-- ==== Sys2Proof/Machine/Engine.lean ====
section
/-! DEFINITION. Copies, quantise and gather requests, and the registers of the quantiser and gather unit (majors 0x58 to 0x5B,
R206 to R212, R225 to R227, R249 to R252). An instruction checks its descriptor and its places, registers its ranges, posts
its bytes and enters its queue; its elements land by the events of EvEngine.lean. -/
namespace Sys2Proof.Machine

/-! Queues and section tables. -/

/-- Served by the copy request queue of the core (Table 03.4). -/
def inCopyQueue (k : EngKind) : Bool := k == .cpyT || k == .cpyTs || k == .cpyRed || k == .cpyRem || k == .cpyL

/-- Served by the quantiser queue of the cluster (Table 03.4). -/
def inQuantQueue (k : EngKind) : Bool := k == .qntEnc || k == .qntDec || k == .gath

/-- The copy request queue of a core has a free slot (R42). -/
def copyRoom (s : State) (core : Nat) : Bool :=
  decide ((s.engines.filter fun e => e.core == core && inCopyQueue e.kind && !e.accepted && !e.cq).length < 32)

/-- Requests in the quantiser queue of a cluster. -/
def quantWaiting (s : State) (clu : Nat) : Nat :=
  (s.engines.filter fun e => cluOfCore e.core == clu && inQuantQueue e.kind && !e.accepted && !e.cq).length

/-- The quantiser queue of a cluster has a free slot (R42). -/
def quantRoom (s : State) (clu : Nat) : Bool := decide (quantWaiting s clu < 16)

/-- The entries of a core's section table (R251). -/
def sectionsOf (s : State) (core : Nat) : List Section := s.sections.filter fun e => e.core == core

/-- The free indices of a core's section table, ascending. -/
def freeIndices (s : State) (core : Nat) : List Nat :=
  (List.range 64).filter fun i => !(s.sections.any fun e => e.core == core && e.index == i)

/-- The section table of a core has room for n more entries (R206). -/
def sectionRoom (s : State) (core n : Nat) : Bool := decide ((sectionsOf s core).length + n ≤ 64)

/-- Register the ranges of an operation at the lowest free indices (R206, R251). DESIGN CHOICE (log 61): which free index an entry takes;
the spec does not say. -/
def register (s : State) (g : Group) (op : EngOp) (rs : List (Bool × Nat × Nat)) : State :=
  let idx := gangIndex s op.block
  let entry (x : (Bool × Nat × Nat) × Nat) : Section :=
    { core := op.core, index := x.2, lo := normAddr idx x.1.2.1, hi := normAddr idx x.1.2.2, token := op.token, part := g.part
      slot := g.slot, dst := x.1.1, spad := inAperture x.1.2.1, matrix := op.kind == .panel, record := op.recIdx
      useRec := op.useRec, op := op.id, ctx := op.ctx, gang := op.gang }
  { s with sections := s.sections ++ ((rs.zip (freeIndices s op.core)).map entry) }

/-- Add bytes due to the chunks of a record. -/
def addDue (t : Table Nat) (l : List (Nat × Nat)) : Table Nat := l.foldl (fun t x => putT 0 t x.1 (getT 0 t x.1 + x.2)) t

/-- The expected byte count reaches the record the operation names, unless it is receive-only (R206). -/
def postOp (s : State) (op : EngOp) (recvOnly : Bool) : State :=
  if !op.useRec then s
  else
    let r := recordAt s op.recBlk op.recIdx
    let r := if recvOnly then r else postBytes r (opBytes op)
    putArrival s op.recBlk op.recIdx { r with due := addDue r.due (chunkDue op 0) }

/-- A new operation of a group. -/
def makeOp (g : Group) (kind : EngKind) (token : Nat) (desc : List (BitVec 64)) : EngOp :=
  { kind := kind, tid := g.tid, core := g.core, part := g.part, slot := g.slot, ctx := g.ctx, block := g.block, gang := g.gang, token := token, desc := desc }

/-- Issue of an engine operation (R206, R249): it waits for a slot of its queue, for section-table entries, and until the group's earlier
loads have their values (A4 of R263); then its ranges are registered, its record is posted, and its token is empty. -/
def startOp (s : State) (room : Bool) (op : EngOp) (nnz : Nat) (recvOnly : Bool) : Out :=
  let rs := rangesOf op nnz
  if !room || !sectionRoom s op.core rs.length || !readsDone s s.g.tid then stall s
  else
    let (id, s) := fresh s
    let op := { op with id := id }
    let s := postOp (register { s with engines := s.engines ++ [op] } s.g op rs) op recvOnly
    finish s (setKEmpty s.g (kAt op.token) true)

/-- The scalars of a descriptor as sources: none has a trap bit (R36). -/
def regSrcs (a : Fin 64) (n : Nat) : List Src := (List.range n).map fun i => .k (kAt (a.val + i)) false

/-! Copies. -/

/-- `CPY.T` and `CPY.TS` (R208, R209). -/
def tensorCopy (s : State) (i : Instr) (kind : EngKind) (d a b : Fin 64) : Out :=
  issue s i <| withOperands s { srcs := regSrcs a 12 ++ regSrcs b 3, dstK := [d] } <|
    let desc := readRegs s.g a.val 12 ++ readRegs s.g b.val 3
    withLayout s a (layoutFlaws s desc) <| withPlaces s (boxPlaces s desc) <|
      startOp s (copyRoom s s.g.core)
        { makeOp s.g kind d.val desc with useRec := recUse desc, recBlk := s.g.block, recIdx := recRec desc } 0 false

def execCpyT (d a b : Fin 64) (s : State) : Out := tensorCopy s (.cpyT d a b) .cpyT d a b
def execCpyTs (d a b : Fin 64) (s : State) : Out := tensorCopy s (.cpyTs d a b) .cpyTs d a b

/-- `CPY.RED` (R210). -/
def execCpyRed (d a : Fin 64) (s : State) : Out :=
  issue s (.cpyRed d a) <| withOperands s { srcs := regSrcs a 4, dstK := [d] } <|
    let desc := readRegs s.g a.val 4
    withLayout s a (redFlaws s desc) <|
      withPlaces s [apRange s s.g (bits (word desc 1) 56 0) (bits (word desc 2) 31 0) (elemSize (bits (word desc 2) 39 32))] <|
        startOp s (copyRoom s s.g.core)
          { makeOp s.g .cpyRed d.val desc with useRec := (word desc 3).getLsbD 38, recBlk := s.g.block, recIdx := bits (word desc 3) 37 32 }
          0 false

/-- `CPY.REM` (R211). -/
def execCpyRem (d a : Fin 64) (s : State) : Out :=
  issue s (.cpyRem d a) <| withOperands s { srcs := regSrcs a 3, dstK := [d] } <|
    let desc := readRegs s.g a.val 3
    let n := bits (word desc 2) 39 0
    let dst := bits (word desc 0) 56 0
    withLayout s a (remFlaws s desc) <|
      withPlaces s [apRange s s.g (bits (word desc 1) 56 0) n 16, apRange s s.g dst n 16] <|
        startOp s (copyRoom s s.g.core)
          { makeOp s.g .cpyRem d.val desc with
              useRec := (word desc 2).getLsbD 46, recBlk := remBlock s s.g dst, recIdx := bits (word desc 2) 45 40 }
          0 ((word desc 2).getLsbD 47)

/-- Address checks of `CPY.L` (R387): (lane, source, destination), ascending. ALIGN before SPAD_BOUND; MASK holds the lanes
concerned, ADDR their offending addresses. A 16-byte access to a BF16 window is misaligned (R254, R383). -/
def laneCopyFault (s : State) (g : Group) (n : Nat) (l : List (Nat × Nat × Nat)) : Option Record :=
  let sides := l.flatMap fun x => [(x.1, x.2.1), (x.1, apBase + x.2.2)]
  let skew := sides.filter fun x => x.2 % n != 0
  let out := sides.filterMap fun x =>
    if inAperture x.2 ∨ apBase ≤ x.2 ∧ l.any (fun y => y.1 == x.1 && apBase + y.2.2 == x.2) then
      match spadPlace s g ((x.2 - apBase) % 2 ^ 28) ((x.2 - apBase) / 2 ^ 28) n with
      | .error c => some (x.1, x.2, c)
      | .ok _ => none
    else none
  let f : Form := ⟨4, n, n, false, true⟩
  let wins := l.filter fun x => !inAperture x.2.1 && (match translateNow s g.ctx x.2.1 4 with | .ok loc => badWindow f loc | _ => false)
  if skew ≠ [] then some (laneRecord s s.g.ctx f 0x0A 0 (skew.map fun x => (x.1, x.2, 1)))
  else if wins ≠ [] then some (laneRecord s s.g.ctx f 0x0A 0 (wins.map fun x => (x.1, x.2.1, 2)))
  else if out ≠ [] then some (laneRecord s s.g.ctx f 0x07 0 out)
  else none

/-- `CPY.L.n` (R212). -/
def execCpyL (o : ML) (s : State) : Out :=
  let act := activeMask s.g o.q
  issue s (.cpyL o) <|
    withOperands s { bounds := [o.x], preds := [o.q], srcs := [.k o.k o.et, .v o.x o.et], act := act, dstK := [o.t] } <|
      let n := 4 * 2 ^ o.cp.val
      let w := readK s.g o.k
      let dst := bits w 27 0
      let use := w.getLsbD 38
      let lanes := (lanesOf s.g act).map fun i => (i, (readV s.g o.x i).toNat)
      let blk := (namedBlock s s.g dst).getD s.g.block
      if bits w 31 28 ≠ 0 ∨ bits w 63 40 ≠ 0 then opValue s (.cpyL o) o.k
      else if !recordOk s blk use (bits w 37 32) then noRecord s (.cpyL o) o.k
      else match laneCopyFault s s.g n (lanes.map fun x => (x.1, x.2, dst + n * x.1)) with
        | some r => takeTrap s r
        | none =>
          startOp s (copyRoom s s.g.core)
            { makeOp s.g .cpyL o.t.val [w, BitVec.ofNat 64 n] with lanes := lanes, useRec := use, recBlk := blk, recIdx := bits w 37 32 }
            0 (w.getLsbD 39)

/-! Quantise and gather. -/

/-- `QNT.ENC` and `QNT.DEC` (R225). -/
def quantise (s : State) (i : Instr) (kind : EngKind) (d a : Fin 64) : Out :=
  issue s i <| withOperands s { srcs := regSrcs a 4, dstK := [d] } <|
    let desc := readRegs s.g a.val 4
    let op := makeOp s.g kind d.val desc
    withLayout s a (qntFlaws (kind == .qntEnc) desc) <|
      withPlaces s ((rangesOf op 0).map fun r => apRange s s.g r.2.1 (r.2.2 - r.2.1 + 1) 1) <|
        startOp s (quantRoom s (cluOfCore s.g.core)) op 0 false

def execQntEnc (d a : Fin 64) (s : State) : Out := quantise s (.qntEnc d a) .qntEnc d a
def execQntDec (d a : Fin 64) (s : State) : Out := quantise s (.qntDec d a) .qntDec d a

/-- A word that an engine finds at an address when it looks at issue; 0 where it finds none (log 13). -/
def engPeek (s : State) (g : Group) (va n : Nat) : Nat :=
  if inAperture va then
    match spadPlace s g (va % 2 ^ 28) 0 n with
    | .ok loc => placeRead s loc n
    | .error _ => 0
  else (devRead s g.ctx va n).getD 0

/-- `GATH` (R226). The entry count is read at issue, since the ranges need it (log 13). -/
def execGath (d a : Fin 64) (s : State) : Out :=
  issue s (.gath d a) <| withOperands s { srcs := regSrcs a 4, dstK := [d] } <|
    let desc := readRegs s.g a.val 4
    let op := makeOp s.g .gath d.val desc
    let nnz := engPeek s s.g (bits (word desc 0) 56 0 + 4 * bits (word desc 3) 6 0) 4
    withLayout s a (gathFlaws desc nnz) <|
      withPlaces s ((rangesOf op nnz).map fun r => apRange s s.g r.2.1 (r.2.2 - r.2.1 + 1) 1) <|
        startOp s (quantRoom s (cluOfCore s.g.core)) op nnz false

/-- A `MMA.S` of the cluster runs (R226). -/
def sparseRuns (s : State) (clu : Nat) : Bool :=
  (matrixOf s clu).queue.any fun e => e.running && (match e.cmd with | .mmaS _ _ => true | _ => false)

/-- The value of a quantiser or gather unit register (Table 10.5). -/
def gcsrValue (s : State) (clu n : Nat) : BitVec 64 :=
  let m := matrixOf s clu
  match n with
  | 0 => BitVec.ofNat 64 (quantWaiting s clu)
  | 1 => getT 0 s.gqDone clu
  | 2 => BitVec.ofNat 64 m.gN
  | 3 => BitVec.ofNat 64 m.gK
  | 4 => BitVec.ofNat 64 m.gNnz
  | 5 => BitVec.ofNat 64 m.gFmt
  | _ => 0

/-- The gather unit emptied. -/
def emptyGather (m : Matrix) : Matrix := { m with gN := 0, gK := 0, gFmt := 0, gNnz := 0, gEnt := [] }

/-- `GCSR` (R227). DESIGN CHOICE (log 61): a write of GU.CLR while an `MMA.S` runs keeps the thread at the `GCSR` until none does, and the
reserved bits [63:1] of what is written are ignored; the spec says neither. -/
def execGcsr (d a b : Fin 64) (s : State) : Out :=
  issue s (.gcsr d a b) <| withOperands s { srcs := [.k a false, .k b false], dstK := [d] } <|
    let n := (readK s.g a).toNat
    let clu := cluOfCore s.g.core
    if 6 ≤ n ∧ n ≠ 8 then opValue s (.gcsr d a b) a
    else if n = 8 ∧ b ≠ 0 ∧ (readK s.g b).getLsbD 0 then
      if sparseRuns s clu then stall s
      else
        let s := setMatrix s clu (emptyGather (matrixOf s clu))
        finish s (writeK s.g d 0)
    else finish s (writeK s.g d (gcsrValue s clu n))

end Sys2Proof.Machine
end

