/-- CRC-32C of the low n bytes of a little-endian number (R316). -/
def crc32c (x n : Nat) : Nat := (List.range (8 * n)).foldl (fun c i => crcBit c (x / 2 ^ i % 2)) 0xFFFFFFFF ^^^ 0xFFFFFFFF

/-- The 32 bytes of a record (Table 15.4). -/
def recordImage (seqid : BitVec 64) (pos kind index : Nat) (payload : BitVec 64) : Nat :=
  let body := seqid.toNat + pos % 2 ^ 32 * 2 ^ 64 + kind % 256 * 2 ^ 96 + index % 256 * 2 ^ 104 + payload.toNat * 2 ^ 128
  body + crc32c body 24 * 2 ^ 192

/-- The CRC of a record's image holds. -/
def soundImage (x : Nat) : Bool := x / 2 ^ 192 % 2 ^ 32 == crc32c (x % 2 ^ 192) 24

/-- A position read from a field in which all ones stand for none. -/
def noMark : Nat := 0xFFFFFFFF

/-! Sequences. -/

def seqOf (s : State) (id : Nat) : Option Seq := s.seqs.find? fun q => q.id == id
def updSeq (s : State) (id : Nat) (f : Seq → Seq) : State := { s with seqs := mapFirst (fun q => q.id == id) f s.seqs }

/-- The open sequence of an identifier. -/
def openSeq (s : State) (seqid : BitVec 64) : Option Seq := s.seqs.find? fun q => q.isOpen && q.seqid == seqid

/-- The package that the sequence's JREC packets go to. -/
def seqDest (q : Seq) : Nat := q.target.getD q.partner

/-- Send one JREC packet of a sequence. DESIGN CHOICE (log 23): the journal's packets take the plane of the offset 0 of the package that they
go to, since R299 names no journal traffic. -/
def sendJrec (s : State) (q : Seq) (sort serial flits data : Nat) : State :=
  sendLine s { packet 0x0D (seqDest q) q.ctx 0 with
                 len := flits, mask := BitVec.ofNat 128 q.seqid.toNat, operand := BitVec.ofNat 64 (sort + 16 * serial), data := data }
    noCore 0 0 false

/-- The 128 bits of a signature (R315). -/
def sigImage (x : Signature) : Nat := x.kobj % 2 ^ 57 + x.bucket % 16 * 2 ^ 57 + x.nsplit % 2 ^ 13 * 2 ^ 64 + x.first % 2 ^ 32 * 2 ^ 96

/-- The 512 bytes of a sequence's header at its partner (Table 15.3). -/
def headerImage (s : State) (q : Seq) (intent : Option Nat) : Nat :=
  q.seqid.toNat + pkgNum s * 2 ^ 64 + 2 ^ 80 + bit q.hwmv * 2 ^ 81 + bit intent.isSome * 2 ^ 82 + q.hwm % 2 ^ 32 * 2 ^ 96
    + (intent.getD 0) % 2 ^ 32 * 2 ^ 128 + (q.mark.getD noMark) % 2 ^ 32 * 2 ^ 160 + q.snap.toNat * 2 ^ 192
    + q.sigs.foldr (fun x acc => sigImage x + 2 ^ 128 * acc) 0 * 2 ^ 512

/-- Send the header: sort 1 opens it at the partner (n − 1 is the partner declared failed before, when there is one), 2 writes an
intent, 3 the high-water mark, 4 the signatures. -/
def sendHeader (s : State) (q : Seq) (sort n : Nat) : State :=
  sendJrec s q sort n 8 (headerImage s q (if sort = 1 then none else q.intent))

/-- A record may go out now: the header is acknowledged, and under a reassignment only the tail goes (R322). -/
def mayGo (q : Seq) (r : JRecord) : Bool :=
  !r.sent && q.headerAcked && !q.fenced && (!q.reassign || (q.target.isSome && decide (r.serial < q.tailEnd)))

/-- The records of the first packet of a list: those with consecutive serials, at most 128. -/
def firstRun : Nat → Nat → List JRecord → List JRecord
  | 0, _, _ => []
  | _, _, [] => []
  | n + 1, serial, r :: rs => if r.serial = serial then r :: firstRun n (serial + 1) rs else []

/-- One JREC packet of records, two per data flit (R317). `need` is the serial below which every record has gone before. -/
def sendRecords (s : State) (q : Seq) (need : Nat) (rs : List JRecord) : State :=
  let first := (rs.head?.map JRecord.serial).getD 0
  sendLine s { packet 0x0D (seqDest q) q.ctx 0 with
                 len := (rs.length + 1) / 2, mask := BitVec.ofNat 128 (q.seqid.toNat + need % 2 ^ 64 * 2 ^ 64)
                 operand := BitVec.ofNat 64 (16 * first), data := rs.foldr (fun r acc => r.image + 2 ^ 256 * acc) 0 } noCore 0 0 false

/-- Send records in serial order. -/
def sendRuns : Nat → State → Seq → Nat → List JRecord → State
  | 0, s, _, _, _ => s
  | _, s, _, _, [] => s
  | n + 1, s, q, need, r :: rs =>
    let run := firstRun 128 r.serial (r :: rs)
    sendRuns n (sendRecords s q need run) q (r.serial + run.length) ((r :: rs).drop run.length)

/-- Send every record that may go, in serial order (R317). -/
def pump (s : State) (id : Nat) : State :=
  match seqOf s id with
  | none => s
  | some q =>
    let go := q.records.filter (mayGo q)
    let need := (q.records.filter JRecord.sent).foldl (fun n r => max n (r.serial + 1)) 0
    let s := sendRuns go.length s q need go
    updSeq s id fun q => { q with records := q.records.map fun r => if mayGo q r then { r with sent := true } else r }

/-- Records of a die that the Signal Box still buffers: those not acknowledged (R317). -/
def buffered (s : State) (die : Nat) : Nat :=
  ((s.seqs.filter fun q => q.die == die).flatMap fun q => q.records.filter fun r => r.fresh && !r.acked).length

/-- The lowest free slot of a die's tail area, when the area has one (R317). -/
def tailSlot (s : State) (die : Nat) : Option Nat :=
  let used := (s.seqs.filter fun q => q.die == die).flatMap fun q => q.records.filterMap JRecord.slot
  let n := csrRaw s (csrTailsz die) * 2 ^ 15
  (List.range (min n (used.length + 1))).find? fun i => !used.contains i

-- -- --

_WORK TO COMPLETE:_ Copy the records above exactly, beginning at the line that contains "let w := readK s.g o.k" and stopping after the line that contains "startOp s (quantRoom s (cluOfCore s.g.core)) op nnz".

_EXERCISE RESULT:_
      let w := readK s.g o.k
      let dst := bits w 27 0
      let use := w.getLsbD 38
      let lanes := (lanesOf s.g act).map fun i => (i, (readV s.g o.x i).toNat)
      let blk := (namedBlock s s.g dst).getD s.g.block
      if bits w 31 28 ≠ 0 ∨ bits w 63 40 ≠ 0 then opValue s (.cpyL o) o.k
      else if !recordOk s blk use (bits w 37 32) then noRecord s (.cpyL o) o.k
      else match laneCopyFault s s.g n (lanes.map fun x => (x.1, x.2, dst + n * x.1)) with
        | some r => takeTrap s r
        | none =>
          startOp s (copyRoom s s.g.core)
            { makeOp s.g .cpyL o.t.val [w, BitVec.ofNat 64 n] with lanes := lanes, useRec := use, recBlk := blk, recIdx := bits w 37 32 }
            0 (w.getLsbD 39)

/-! Quantise and gather. -/

/-- `QNT.ENC` and `QNT.DEC` (R225). -/
def quantise (s : State) (i : Instr) (kind : EngKind) (d a : Fin 64) : Out :=
  issue s i <| withOperands s { srcs := regSrcs a 4, dstK := [d] } <|
    let desc := readRegs s.g a.val 4
    let op := makeOp s.g kind d.val desc
    withLayout s a (qntFlaws (kind == .qntEnc) desc) <|
      withPlaces s ((rangesOf op 0).map fun r => apRange s s.g r.2.1 (r.2.2 - r.2.1 + 1) 1) <|
        startOp s (quantRoom s (cluOfCore s.g.core)) op 0 false

def execQntEnc (d a : Fin 64) (s : State) : Out := quantise s (.qntEnc d a) .qntEnc d a
def execQntDec (d a : Fin 64) (s : State) : Out := quantise s (.qntDec d a) .qntDec d a

/-- A word that an engine finds at an address when it looks at issue; 0 where it finds none (log 13). -/
def engPeek (s : State) (g : Group) (va n : Nat) : Nat :=
  if inAperture va then
    match spadPlace s g (va % 2 ^ 28) 0 n with
    | .ok loc => placeRead s loc n
    | .error _ => 0
  else (devRead s g.ctx va n).getD 0

/-- `GATH` (R226). The entry count is read at issue, since the ranges need it (log 13). -/
def execGath (d a : Fin 64) (s : State) : Out :=
  issue s (.gath d a) <| withOperands s { srcs := regSrcs a 4, dstK := [d] } <|
    let desc := readRegs s.g a.val 4
    let op := makeOp s.g .gath d.val desc
    let nnz := engPeek s s.g (bits (word desc 0) 56 0 + 4 * bits (word desc 3) 6 0) 4
    withLayout s a (gathFlaws desc nnz) <|
      withPlaces s ((rangesOf op nnz).map fun r => apRange s s.g r.2.1 (r.2.2 - r.2.1 + 1) 1) <|
        startOp s (quantRoom s (cluOfCore s.g.core)) op nnz false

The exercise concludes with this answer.